WASHINGTON, DC – Today, Representative Michael McCaul (R-TX) introduced the "Christmas Tree Tax Exclusion Act" which would allow "choose- and-cut" Christmas tree producers, like the Elgin CHRISTmas Tree Farm in Texas' 10th congressional district, the choice to opt out of the Christmas Tree Promotion and Research Program, a USDA administered commodity checkoff program that forces choose-and-cut growers to pay for a promotional campaign for the entire Christmas tree industry.

McCaul: "While I understand the importance of these checkoff programs to certain industries," said Representative McCaul, "the choose-and-cut Christmas tree industry is a niche market that does not fit the mold of other commodities and therefore does not benefit from this promotional program. Instead this industry thrives off the local culture surrounding it, allowing for local customers to pick and cut their own Christmas tree and rewarding them with the unique experience of doing so. By federally mandating that choose-and-cut businesses take part in this national promotional program, the U.S. Department of Agriculture is forcing the entire industry to pay for an advertising campaign that primarily benefits large, national Christmas tree producers selling to the wholesale market, not small tree farms like the Elgin CHRISTmas Tree Farm in my district."

The Christmas Tree Tax Exclusion Act would continue to allow USDA to proceed with the check-off program, but would restrict the Federal government from forcing small businesses to take part and afford them the option to opt out if they so choose.

The Christmas tree tax was first proposed in November 2010, when the U.S. Department of Agriculture (USDA) issued a regulation establishing a program for large-size Christmas tree producers to tax consumer for the purpose of marketing their trees.

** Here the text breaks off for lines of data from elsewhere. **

/-- R5, R24, R31: no step changes the source's content or the parameters; the position stays inside the source; one host
input and a first part of the answers are used up. -/
def Obligations.EnvironmentKept : Prop :=
  ∀ s t : State, step s = .next t → t.params = s.params ∧ t.mem.srcData = s.mem.srcData ∧
    (s.mem.wf = true → t.mem.wf = true) ∧ t.host = s.host.tail ∧ t.answers <:+ s.answers

/-- R32: only `BW.OPEN` and the macros, which open the sink, may take bytes out of it; every other command leaves the
sink's bytes and may only append, whether it ends with a fault or not. -/
def Obligations.SinkOnlyGrows : Prop :=
  ∀ (i : Instr) (s t : State), exec i s = .next t →
    i ≠ .bwOpen → i ≠ .hufCompress → i ≠ .hufDecompress → i ≠ .lzwCompress → i ≠ .lzwDecompress →
    s.mem.snkData <+: t.mem.snkData

/-- The "State written" lines of R70 to R140: what each command may have written when it ends with no fault, and that
everything else is as it was. -/
def Obligations.CommandsWriteOnlyTheirState : Prop :=
  ∀ (i : Instr) (s t : State), Ready s → exec i s = .next t → (rspStatus t.rsp).toNat < 0x80 → CommandFrame i s t

/-! ### The bit reader -/

/-- R70: `BR.OPEN` rewinds the source and leaves the reader open with nothing fetched; an open that fails is
`IOFailure(1)`; the first read from an empty source is end-of-stream. What a failing open leaves is the model's choice
(assumption 3, DEDUCED): R70 remarks "(state unchanged)", and the model follows R175 and R176, which close both channels
and leave the units unspecified. -/
def Obligations.OpenReader : Prop :=
  (∀ s : State, Ready s → s.br.isOpen = false → NextAnswerOk s →
    exec .brOpen s =
      .next { s with br := { s.br with isOpen := true, hasBits := false, pos := 0, laSt := .none },
                     mem := { s.mem with srcPos := 0 }, answers := s.answers.tail, rsp := packRsp 0x00 0 }) ∧
  (∀ s : State, Ready s → s.br.isOpen = false → NextAnswerFails s →
    ∃ t, exec .brOpen s = .next t ∧ FailedDuring s t 0 0x00 0x81 1 ∧ t.mem = s.mem) ∧
  (∀ s : State, Ready s → s.br.isOpen = false → NoIoFail s → s.mem.srcData = [] →
    ∃ t u, exec .brOpen s = .next t ∧ exec .brReadBit t = .next u ∧ Answers u 0x01 0)

/-- R71 to R73, R76: `BR.READBIT` answers the first of the valid bits still to deliver and consumes it; with none left
it answers end-of-stream, or `MalformedInput(7)` when the last byte is `0xFF`. A fetch that fails is `IOFailure(2)` (R162):
the first the read makes, or, when no byte was fetched since the open, the second. -/
def Obligations.ReadBitDelivers : Prop :=
  (∀ s : State, Ready s → s.br.isOpen = true → CursorInv s.br → NoIoFail s →
    (∀ (b : Bool) (rest : List Bool), s.bitsToRead = b :: rest →
      ∃ t, exec .brReadBit s = .next t ∧ Answers t 0x00 b.toNat ∧ t.bitsToRead = rest ∧
        t.readEndsCorrupt = s.readEndsCorrupt ∧ CursorInv t.br ∧ CommandFrame .brReadBit s t) ∧
    (s.bitsToRead = [] → s.readEndsCorrupt = false →
      ∃ t, exec .brReadBit s = .next t ∧ Answers t 0x01 0 ∧ t.bitsToRead = [] ∧ t.br.hasBits = false ∧
        t.br.laSt = .eof ∧ CursorInv t.br ∧ CommandFrame .brReadBit s t) ∧
    (s.bitsToRead = [] → s.readEndsCorrupt = true →
      ∃ t, exec .brReadBit s = .next t ∧ FailedDuring s t 0 0x01 0x82 7 ∧ t.mem.snkData = s.mem.snkData)) ∧
  (∀ s : State, Ready s → s.br.isOpen = true → s.br.hasBits = false → s.br.laSt ≠ .eof → NextAnswerFails s →
    ∃ t, exec .brReadBit s = .next t ∧ FailedDuring s t 0 0x01 0x81 2 ∧ t.mem = s.mem) ∧
  (∀ (s : State) (rest : List PortAnswer), Ready s → s.br.isOpen = true → s.br.hasBits = false → s.br.laSt = .none →
    s.mem.srcPos < s.mem.srcData.length → s.answers = .ok :: .ioFail :: rest →
    ∃ t, exec .brReadBit s = .next t ∧ FailedDuring s t 0 0x01 0x81 2 ∧
      t.mem = { s.mem with srcPos := s.mem.srcPos + 1 })

/-- R35, R74: `BR.READBITS n` answers `val` of the next `n` valid bits; when only `g < n` remain they are consumed and it
answers end-of-stream with `g`, or `MalformedInput(7)` when the last byte is `0xFF`. A fetch that fails is `IOFailure(2)`
(R162): the one after `j` bytes were fetched, when the bits at hand and 8 for each byte taken as the current one are fewer
than `n`. -/
def Obligations.ReadBitsDelivers : Prop :=
  (∀ (s : State) (n : BitVec 8), Ready s → s.br.isOpen = true → CursorInv s.br → NoIoFail s → 1 ≤ n.toNat →
    n.toNat ≤ 32 →
    (n.toNat ≤ s.bitsToRead.length →
      ∃ t, exec (.brReadBits n) s = .next t ∧ Answers t 0x00 (val (s.bitsToRead.take n.toNat)) ∧
        t.bitsToRead = s.bitsToRead.drop n.toNat ∧ t.readEndsCorrupt = s.readEndsCorrupt ∧ CursorInv t.br ∧
        CommandFrame (.brReadBits n) s t) ∧
    (s.bitsToRead.length < n.toNat → s.readEndsCorrupt = false →
      ∃ t, exec (.brReadBits n) s = .next t ∧ Answers t 0x01 s.bitsToRead.length ∧ t.bitsToRead = [] ∧
        t.br.hasBits = false ∧ t.br.laSt = .eof ∧ CursorInv t.br ∧ CommandFrame (.brReadBits n) s t) ∧
    (s.bitsToRead.length < n.toNat → s.readEndsCorrupt = true →
      ∃ t, exec (.brReadBits n) s = .next t ∧ FailedDuring s t 0 0x02 0x82 7 ∧ t.mem.snkData = s.mem.snkData)) ∧
  (∀ (s : State) (n : BitVec 8) (j : Nat) (rest : List PortAnswer), Ready s → s.br.isOpen = true → CursorInv s.br →
    1 ≤ n.toNat → n.toNat ≤ 32 → s.br.laSt ≠ .eof → s.answers = List.replicate j .ok ++ .ioFail :: rest →
    s.mem.srcPos + j ≤ s.mem.srcData.length →
    (if s.br.hasBits then s.br.lim.toNat - s.br.pos.toNat else 0) + 8 * (if s.br.laSt = .none then j - 1 else j) <
      n.toNat →
    ∃ t, exec (.brReadBits n) s = .next t ∧ FailedDuring s t 0 0x02 0x81 2 ∧
      t.mem = { s.mem with srcPos := s.mem.srcPos + j })

/-- R77: once a read has returned end-of-stream the reader has `have = 0` and `la_st = EOF`, and from there every read
answers end-of-stream with `g = 0` and changes nothing but `RSP`; the block is not held. -/
def Obligations.EndOfStreamPersists : Prop :=
  (∀ s t : State, Ready s → exec .brReadBit s = .next t → rspStatus t.rsp = 0x01 →
    t.br.hasBits = false ∧ t.br.laSt = .eof ∧ t.faultReg = s.faultReg ∧ Ready t) ∧
  (∀ (s t : State) (n : BitVec 8), Ready s → exec (.brReadBits n) s = .next t → rspStatus t.rsp = 0x01 →
    t.br.hasBits = false ∧ t.br.laSt = .eof ∧ t.faultReg = s.faultReg ∧ Ready t) ∧
  (∀ s : State, Ready s → s.br.isOpen = true → s.br.hasBits = false → s.br.laSt = .eof →
    exec .brReadBit s = .next { s with rsp := packRsp 0x01 0 } ∧
    ∀ n : BitVec 8, 1 ≤ n.toNat → n.toNat ≤ 32 → exec (.brReadBits n) s = .next { s with rsp := packRsp 0x01 0 })

/-- R75: `BR.CLOSE` closes an open reader and leaves `SRC.pos`; nothing is said of the other `BR` registers; a closed
reader is `IllegalState(2)` and a close that fails is `IOFailure(1)`. -/
def Obligations.CloseReader : Prop :=
  (∀ s : State, Ready s → s.br.isOpen = false → exec .brClose s = .next (s.refused 0x03 0x87 2)) ∧
  (∀ s : State, Ready s → s.br.isOpen = true → NextAnswerOk s →
    ∃ t, exec .brClose s = .next t ∧ t.br.isOpen = false ∧
      t = { s with br := t.br, answers := s.answers.tail, rsp := packRsp 0x00 0, draws := t.draws }) ∧
  (∀ s : State, Ready s → s.br.isOpen = true → NextAnswerFails s →
    ∃ t, exec .brClose s = .next t ∧ FailedDuring s t 0 0x03 0x81 1 ∧ t.mem = s.mem)
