-- ==== Sys2Proof/Laws/Words.lean ====
section
/-! SUPPORT. The fields of the packed words read back: `CMD` (R50), `RSP` (R52), `FAULT` (R26). -/

namespace Sys2Proof

/-- A slice above the low part of a concatenation is a slice of the high part. -/
theorem slice_append {n m : Nat} (x : BitVec n) (y : BitVec m) (i k : Nat) (h : m ≤ i) :
    (x ++ y).extractLsb' i k = x.extractLsb' (i - m) k := by
  apply BitVec.eq_of_getLsbD_eq
  intro j hj
  rw [BitVec.getLsbD_extractLsb', BitVec.getLsbD_extractLsb', BitVec.getLsbD_append, if_neg (by omega)]
  congr 2
  omega

/-- A slice inside the low part of a concatenation is a slice of it. -/
theorem slice_low {n m : Nat} (x : BitVec n) (y : BitVec m) (i k : Nat) (h : i + k ≤ m) :
    (x ++ y).extractLsb' i k = y.extractLsb' i k := by
  apply BitVec.eq_of_getLsbD_eq
  intro j hj
  rw [BitVec.getLsbD_extractLsb', BitVec.getLsbD_extractLsb', BitVec.getLsbD_append, if_pos (by omega)]

theorem slice_whole {n : Nat} (x : BitVec n) : x.extractLsb' 0 n = x := by simp

@[simp] theorem cmdOp_cmdWord (op x : BitVec 8) (y : BitVec 64) : cmdOp (cmdWord op x y) = op := by
  show (op ++ x ++ y).extractLsb' 72 8 = op
  rw [slice_append, slice_append, slice_whole] <;> decide

@[simp] theorem cmdX_cmdWord (op x : BitVec 8) (y : BitVec 64) : cmdX (cmdWord op x y) = x := by
  show (op ++ x ++ y).extractLsb' 64 8 = x
  rw [slice_append, slice_low, slice_whole] <;> decide

@[simp] theorem cmdY_cmdWord (op x : BitVec 8) (y : BitVec 64) : cmdY (cmdWord op x y) = y := by
  show (op ++ x ++ y).extractLsb' 0 64 = y
  rw [slice_low, slice_whole]
  decide

/-- A command word is its three fields. -/
theorem cmdWord_fields (w : CmdWord) : cmdWord (cmdOp w) (cmdX w) (cmdY w) = w := by
  apply BitVec.eq_of_getLsbD_eq
  intro i hi
  show (w.extractLsb' 72 8 ++ w.extractLsb' 64 8 ++ w.extractLsb' 0 64).getLsbD i = w.getLsbD i
  rw [BitVec.getLsbD_append, BitVec.getLsbD_append]
  simp only [BitVec.getLsbD_extractLsb']
  split
  · simp [*]
  · split
    · rw [show 64 + (i - 64) = i by omega, show decide (i - 64 < 8) = true by simp; omega, Bool.true_and]
    · rw [show 72 + (i - 64 - 8) = i by omega, show decide (i - 64 - 8 < 8) = true by simp; omega, Bool.true_and]

/-- The three parts of `HUF.MKNODE`'s `y` field (R102). -/
theorem childFields (upper : BitVec 32) (left right : BitVec 16) :
    (Instr.hufMkNode upper left right).yField.extractLsb' 32 32 = upper ∧
    (Instr.hufMkNode upper left right).yField.extractLsb' 16 16 = left ∧
    (Instr.hufMkNode upper left right).yField.extractLsb' 0 16 = right := by
  refine ⟨?_, ?_, ?_⟩
  · show (upper ++ left ++ right).extractLsb' 32 32 = upper
    rw [slice_append, slice_append, slice_whole] <;> decide
  · show (upper ++ left ++ right).extractLsb' 16 16 = left
    rw [slice_append, slice_low, slice_whole] <;> decide
  · show (upper ++ left ++ right).extractLsb' 0 16 = right
    rw [slice_low, slice_whole]
    decide

namespace Machine

@[simp] theorem rspStatus_packRsp (c : Byte) (r : Wide) : rspStatus (packRsp c r) = c := by
  show (c ++ r).extractLsb' 64 8 = c
  rw [slice_append, slice_whole]
  decide

@[simp] theorem rspValue_packRsp (c : Byte) (r : Wide) : rspValue (packRsp c r) = r := by
  show (c ++ r).extractLsb' 0 64 = r
  rw [slice_low, slice_whole]
  decide

@[simp] theorem faultValid_packFault (p : BitVec 4) (o c i : Byte) : faultValid (packFault p o c i) = true := by
  show (1#1 ++ 0#3 ++ p ++ o ++ c ++ i).getLsbD 31 = true
  repeat rw [BitVec.getLsbD_append]
  rfl

@[simp] theorem faultReserved_packFault (p : BitVec 4) (o c i : Byte) : faultReserved (packFault p o c i) = 0 := by
  show (1#1 ++ 0#3 ++ p ++ o ++ c ++ i).extractLsb' 28 3 = 0
  rw [slice_append, slice_append, slice_append, slice_append, slice_low, slice_whole] <;> decide

@[simp] theorem faultPhase_packFault (p : BitVec 4) (o c i : Byte) : faultPhase (packFault p o c i) = p := by
  show (1#1 ++ 0#3 ++ p ++ o ++ c ++ i).extractLsb' 24 4 = p
  rw [slice_append, slice_append, slice_append, slice_low, slice_whole] <;> decide

@[simp] theorem faultOp_packFault (p : BitVec 4) (o c i : Byte) : faultOp (packFault p o c i) = o := by
  show (1#1 ++ 0#3 ++ p ++ o ++ c ++ i).extractLsb' 16 8 = o
  rw [slice_append, slice_append, slice_low, slice_whole] <;> decide

@[simp] theorem faultCause_packFault (p : BitVec 4) (o c i : Byte) : faultCause (packFault p o c i) = c := by
  show (1#1 ++ 0#3 ++ p ++ o ++ c ++ i).extractLsb' 8 8 = c
  rw [slice_append, slice_low, slice_whole] <;> decide

@[simp] theorem faultInfo_packFault (p : BitVec 4) (o c i : Byte) : faultInfo (packFault p o c i) = i := by
  show (1#1 ++ 0#3 ++ p ++ o ++ c ++ i).extractLsb' 0 8 = i
  rw [slice_low, slice_whole]
  decide

end Machine

end Sys2Proof
end

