theorem witness_ReadBitsDelivers_short :
    Ready inLastByte ∧ CursorInv inLastByte.br ∧ NoIoFail inLastByte ∧ inLastByte.bitsToRead.length < (5 : BitVec 8).toNat ∧
    inLastByte.readEndsCorrupt = false ∧ atEnd.bitsToRead.length < (1 : BitVec 8).toNat :=
  ⟨ready rfl rfl, cursor_inLastByte, noFail rfl, by decide, by decide, by decide⟩

theorem witness_ReadBitsDelivers_corrupt :
    Ready (reading [0xAB, 0xFF]) ∧ CursorInv (reading [0xAB, 0xFF]).br ∧ NoIoFail (reading [0xAB, 0xFF]) ∧
    (reading [0xAB, 0xFF]).bitsToRead.length < (9 : BitVec 8).toNat ∧ (reading [0xAB, 0xFF]).readEndsCorrupt = true :=
  ⟨ready rfl rfl, cursor_reading _, noFail rfl, by decide, by decide⟩

/-- One bit more than the one byte taken holds, at the end of the source; and with a part of a byte still to deliver. -/
theorem witness_ReadBitsDelivers_fetch :
    (Ready (answering (reading [0xAB, 0xCD]) [.ok, .ok, .ioFail]) ∧
      CursorInv (answering (reading [0xAB, 0xCD]) [.ok, .ok, .ioFail]).br ∧
      (answering (reading [0xAB, 0xCD]) [.ok, .ok, .ioFail]).br.laSt ≠ .eof ∧
      (answering (reading [0xAB, 0xCD]) [.ok, .ok, .ioFail]).answers = List.replicate 2 .ok ++ .ioFail :: [] ∧
      0 + 2 ≤ [0xAB#8, 0xCD#8].length ∧ 0 + 8 * (2 - 1) < (9 : BitVec 8).toNat) ∧
    (CursorInv { inLastByte.br with laSt := .byte } ∧
      (inLastByte.br.lim.toNat - inLastByte.br.pos.toNat) + 8 * 0 < (5 : BitVec 8).toNat) :=
  ⟨⟨ready rfl rfl, cursor_reading [], by decide, rfl, by decide, by decide⟩,
   ⟨fun _ => by decide, fun h => absurd h (by decide)⟩, by decide⟩

/-- What it then does (R73, R162): the byte fetched before the failure stays fetched. -/
theorem test_fetch_fails :
    after (exec (.brReadBits 9) (answering (reading [0xAB, 0xCD]) [.ok, .ok, .ioFail])) (fun t =>
      t.rsp == packRsp 0x81 2 && t.mem.srcPos == 2 && !t.br.isOpen) = true := by
  decide +kernel

theorem witness_EndOfStreamPersists_read :
    (∃ t, exec .brReadBit (reading []) = .next t ∧ (rspStatus t.rsp == 0x01) = true) ∧
    (∃ t, exec (.brReadBits 8) (reading [0x37]) = .next t ∧ (rspStatus t.rsp == 0x01) = true) ∧ Ready (reading []) ∧
    Ready (reading [0x37]) :=
  ⟨of_after (p := fun t => rspStatus t.rsp == 0x01) (by decide +kernel),
   of_after (p := fun t => rspStatus t.rsp == 0x01) (by decide +kernel), ready rfl rfl, ready rfl rfl⟩

theorem witness_EndOfStreamPersists_again :
    Ready atEnd ∧ atEnd.br.isOpen = true ∧ atEnd.br.hasBits = false ∧ atEnd.br.laSt = .eof ∧
    1 ≤ (32 : BitVec 8).toNat ∧ (32 : BitVec 8).toNat ≤ 32 :=
  ⟨ready rfl rfl, rfl, rfl, rfl, by decide, by decide⟩

theorem witness_CloseReader :
    (Ready (src []) ∧ (src []).br.isOpen = false) ∧
    (Ready atEnd ∧ atEnd.br.isOpen = true ∧ NextAnswerOk atEnd) ∧
    (Ready (answering atEnd [.ioFail]) ∧ (answering atEnd [.ioFail]).br.isOpen = true ∧
      NextAnswerFails (answering atEnd [.ioFail])) :=
  ⟨⟨ready rfl rfl, rfl⟩, ⟨ready rfl rfl, rfl, by unfold NextAnswerOk; decide⟩, ready rfl rfl, rfl, rfl⟩

theorem witness_ReaderDeliversValidBits :
    Ready (src [0xAB, 0xFE]) ∧ (src [0xAB, 0xFE]).br.isOpen = false ∧ NoIoFail (src [0xAB, 0xFE]) ∧
    validBits (src [0xAB, 0xFE]).mem.srcData =
      [true, false, true, false, true, false, true, true, true, true, true, true, true, true, true] :=
  ⟨ready rfl rfl, rfl, noFail rfl, by decide⟩

/-! The writer -/

theorem witness_OpenWriter :
    (Ready (src []) ∧ (src []).bw.isOpen = false ∧ NextAnswerOk (src [])) ∧
    (Ready (answering (src []) [.ioFail]) ∧ (answering (src []) [.ioFail]).bw.isOpen = false ∧
      NextAnswerFails (answering (src []) [.ioFail])) :=
  ⟨⟨ready rfl rfl, rfl, by unfold NextAnswerOk; decide⟩, ready rfl rfl, rfl, rfl⟩

theorem witness_WriteBitShiftsIn :
    (Ready (src []) ∧ (src []).bw.isOpen = false) ∧
    (Ready (writing 0 0) ∧ (writing 0 0).bw.isOpen = true ∧ 2 ≤ (2 : BitVec 8).toNat) ∧
    ((1 : BitVec 8).toNat ≤ 1 ∧ (writing 0x2C 6).bw.k ≠ 7 ∧ Ready (writing 0x2C 6)) ∧
    ((writing 0x59 7).bw.k = 7 ∧ NextAnswerOk (writing 0x59 7) ∧ Ready (writing 0x59 7)) ∧
    ((answering (writing 0x59 7) [.ioFail]).bw.k = 7 ∧ NextAnswerFails (answering (writing 0x59 7) [.ioFail]) ∧
      Ready (answering (writing 0x59 7) [.ioFail])) :=
  ⟨⟨ready rfl rfl, rfl⟩, ⟨ready rfl rfl, rfl, by decide⟩, ⟨by decide, by decide, ready rfl rfl⟩,
   ⟨rfl, by unfold NextAnswerOk; decide, ready rfl rfl⟩, rfl, rfl, ready rfl rfl⟩

/-- `n = 32` with the largest value, and `n = 1`. -/
theorem witness_WriteBitsAppends :
    Ready (writing 0x59 7) ∧ (writing 0x59 7).bw.isOpen = true ∧ WriterInv (writing 0x59 7) ∧ NoIoFail (writing 0x59 7) ∧
    (1 ≤ (32 : BitVec 8).toNat ∧ (32 : BitVec 8).toNat ≤ 32 ∧
      (0xFFFFFFFF : BitVec 64).toNat < 2 ^ (32 : BitVec 8).toNat) ∧
    (1 ≤ (1 : BitVec 8).toNat ∧ (1 : BitVec 64).toNat < 2 ^ (1 : BitVec 8).toNat) :=
  ⟨ready rfl rfl, rfl, fun _ => by decide, noFail rfl, by decide, by decide⟩

theorem witness_CloseWriter :
    (Ready (src []) ∧ (src []).bw.isOpen = false) ∧
    (Ready (writing 0x03 4) ∧ (writing 0x03 4).bw.isOpen = true ∧ NoIoFail (writing 0x03 4)) ∧
    (Ready (answering (writing 0x01 1) [.ioFail]) ∧ (answering (writing 0x01 1) [.ioFail]).bw.k ≠ 0 ∧
      NextAnswerFails (answering (writing 0x01 1) [.ioFail])) ∧
    (Ready (answering (writing 0 0) [.ioFail]) ∧ (answering (writing 0 0) [.ioFail]).bw.k = 0 ∧
      (answering (writing 0 0) [.ioFail]).params.padOnAligned = false ∧
      NextAnswerFails (answering (writing 0 0) [.ioFail])) ∧
    (Ready (answering (writing 0x7F 7) [.ok, .ioFail]) ∧ (answering (writing 0x7F 7) [.ok, .ioFail]).bw.k ≠ 0 ∧
      (answering (writing 0x7F 7) [.ok, .ioFail]).answers = .ok :: .ioFail :: []) ∧
    ({ writing 0 0 with params := { Params.normative with padOnAligned := true } } : State).params.padOnAligned = true :=
  ⟨⟨ready rfl rfl, rfl⟩, ⟨ready rfl rfl, rfl, noFail rfl⟩, ⟨ready rfl rfl, by decide, rfl⟩,
   ⟨ready rfl rfl, rfl, rfl, rfl⟩, ⟨ready rfl rfl, by decide, rfl⟩, rfl⟩

/-- What the failing closes do (R81, R162): `info` 4 with no byte put, 3 after the byte was put. -/
theorem test_close_failures :
    after (exec .bwClose (answering (writing 0x01 1) [.ioFail])) (fun t =>
      t.rsp == packRsp 0x81 4 && t.mem.snkData == [0xEE]) = true ∧
    after (exec .bwClose (answering (writing 0x03 4) [.ok, .ioFail])) (fun t =>
      t.rsp == packRsp 0x81 3 && t.mem.snkData == [0xEE, 0x37]) = true := by
  decide +kernel

theorem witness_FinalByteReadsBack :
    (1 ≤ 1 ∧ 1 ≤ 7 ∧ (0x01#8).toNat < 2 ^ 1) ∧ (1 ≤ 7 ∧ 7 ≤ 7 ∧ (0x7F#8).toNat < 2 ^ 7) := by decide

theorem witness_PackedBitsReadBack :
    ([true, false, true] : List Bool).length % 8 ≠ 0 ∧
    (List.replicate 8 true).length % 8 = 0 ∧ List.replicate 8 true ≠ [] ∧
    (packBits false (List.replicate 8 true)).getLast? = some 0xFF ∧
    (packBits false (List.replicate 16 false)).getLast? = some 0x00 := by
  decide

theorem witness_WriterProducesPackedBits :
    Ready (src []) ∧ (src []).bw.isOpen = false ∧ NoIoFail (src []) ∧
    (∀ i ∈ [Instr.bwWriteBit 1, .bwWriteBits 32 0xDEADBEEF, .bwWriteBits 1 0], (writtenBits i).isSome) :=
  ⟨ready rfl rfl, rfl, noFail rfl, by decide⟩

/-! The queue -/

theorem witness_CreateQueue : Ready (queued [1, 0]) ∧ (1 : BitVec 8) ≠ 0 ∧ Ready (src []) :=
  ⟨ready rfl rfl, by decide, ready rfl rfl⟩

/-- The last allocated index, and the last place in a bounded heap; one element and several. -/
theorem witness_QueueAddsAndRemoves :
    (Ready (queued [4, 1]) ∧ (queued [4, 1]).pq.created = true ∧ (queued [4, 1]).pq.cmp = 0 ∧
      (5 : BitVec 64).toNat < (queued [4, 1]).huf.nodes.length ∧
      (queued [4, 1]).params.pqCap.all ((queued [4, 1]).pq.heap.length < ·) = true) ∧
    (queued [4, 1]).pq.heap = 4 :: [1] ∧ (queued [4]).pq.heap = 4 :: [] :=
  ⟨⟨ready rfl rfl, rfl, rfl, by decide, by decide⟩, rfl, rfl⟩

/-- Both children precede the node and tie (V-PQ-2): the left one moves up; and a queue of one element. -/
theorem witness_SiftLoopsRunToTheirEnd :
    Ready (queued [4, 1, 3, 2]) ∧ (queued [4, 1, 3, 2]).pq.created = true ∧ (queued [4, 1, 3, 2]).pq.cmp = 0 ∧
    (queued [4, 1, 3, 2]).pq.heap = 4 :: ([1, 3] ++ [2]) ∧ (queued [4]).pq.heap = [4] ∧
    (5 : BitVec 64).toNat < (queued [4, 1, 3, 2]).huf.nodes.length ∧
    (queued [4, 1, 3, 2]).params.pqCap.all ((queued [4, 1, 3, 2]).pq.heap.length < ·) = true :=
  ⟨ready rfl rfl, rfl, rfl, rfl, rfl, by decide, by decide⟩

theorem test_extract_tie : after (exec .pqExtractMin (queued [4, 1, 3, 2])) (fun t => t.pq.heap == [1, 2, 3]) = true := by
  decide +kernel

theorem heapOrdered_queued : HeapOrdered (queued [4, 1, 5]) := by
  intro i h₁ h₂
  have : i < 3 := h₂
  interval_cases i <;> decide

theorem witness_HeapOrderIsKept :
    Ready (queued [4, 1, 5]) ∧ (queued [4, 1, 5]).pq.cmp = 0 ∧ HeapOrdered (queued [4, 1, 5]) ∧
    (∃ t, exec (.pqInsert 3) (queued [4, 1, 5]) = .next t ∧ (t.pq.heap == [4, 1, 5, 3]) = true) ∧
    (∃ t, exec .pqExtractMin (queued [4, 1, 5]) = .next t ∧ (t.pq.heap == [1, 5]) = true) ∧
    (queued [4, 1, 5]).pq.heap = 4 :: [1, 5] ∧ (queued [4, 1, 5]).pq.created = true :=
  ⟨ready rfl rfl, rfl, heapOrdered_queued, of_after (p := fun t => t.pq.heap == [4, 1, 5, 3]) (by decide +kernel),
   of_after (p := fun t => t.pq.heap == [1, 5]) (by decide +kernel), rfl, rfl⟩

theorem witness_QueueSize :
    (Ready (queued [1]) ∧ (queued [1]).pq.created = true ∧ (queued [1]).pq.heap ≠ []) ∧
    (Ready (queued []) ∧ (queued []).pq.created = true ∧ (queued []).pq.heap = []) ∧
    (Ready (src []) ∧ (src []).pq.created = false) :=
  ⟨⟨ready rfl rfl, rfl, by decide⟩, ⟨ready rfl rfl, rfl, rfl⟩, ready rfl rfl, rfl⟩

The Administration suspended the implementation of the regulation after a public backlash, only to see the regulation quietly revived in the 2014 Farm Bill. Last year an amendment offered in the House of Representatives by Representative Jackie Walorski (R-IN), and supported by Representative McCaul, would have blocked the tax from going into effect, but it was narrowly defeated. No similar vote was taken in the Senate.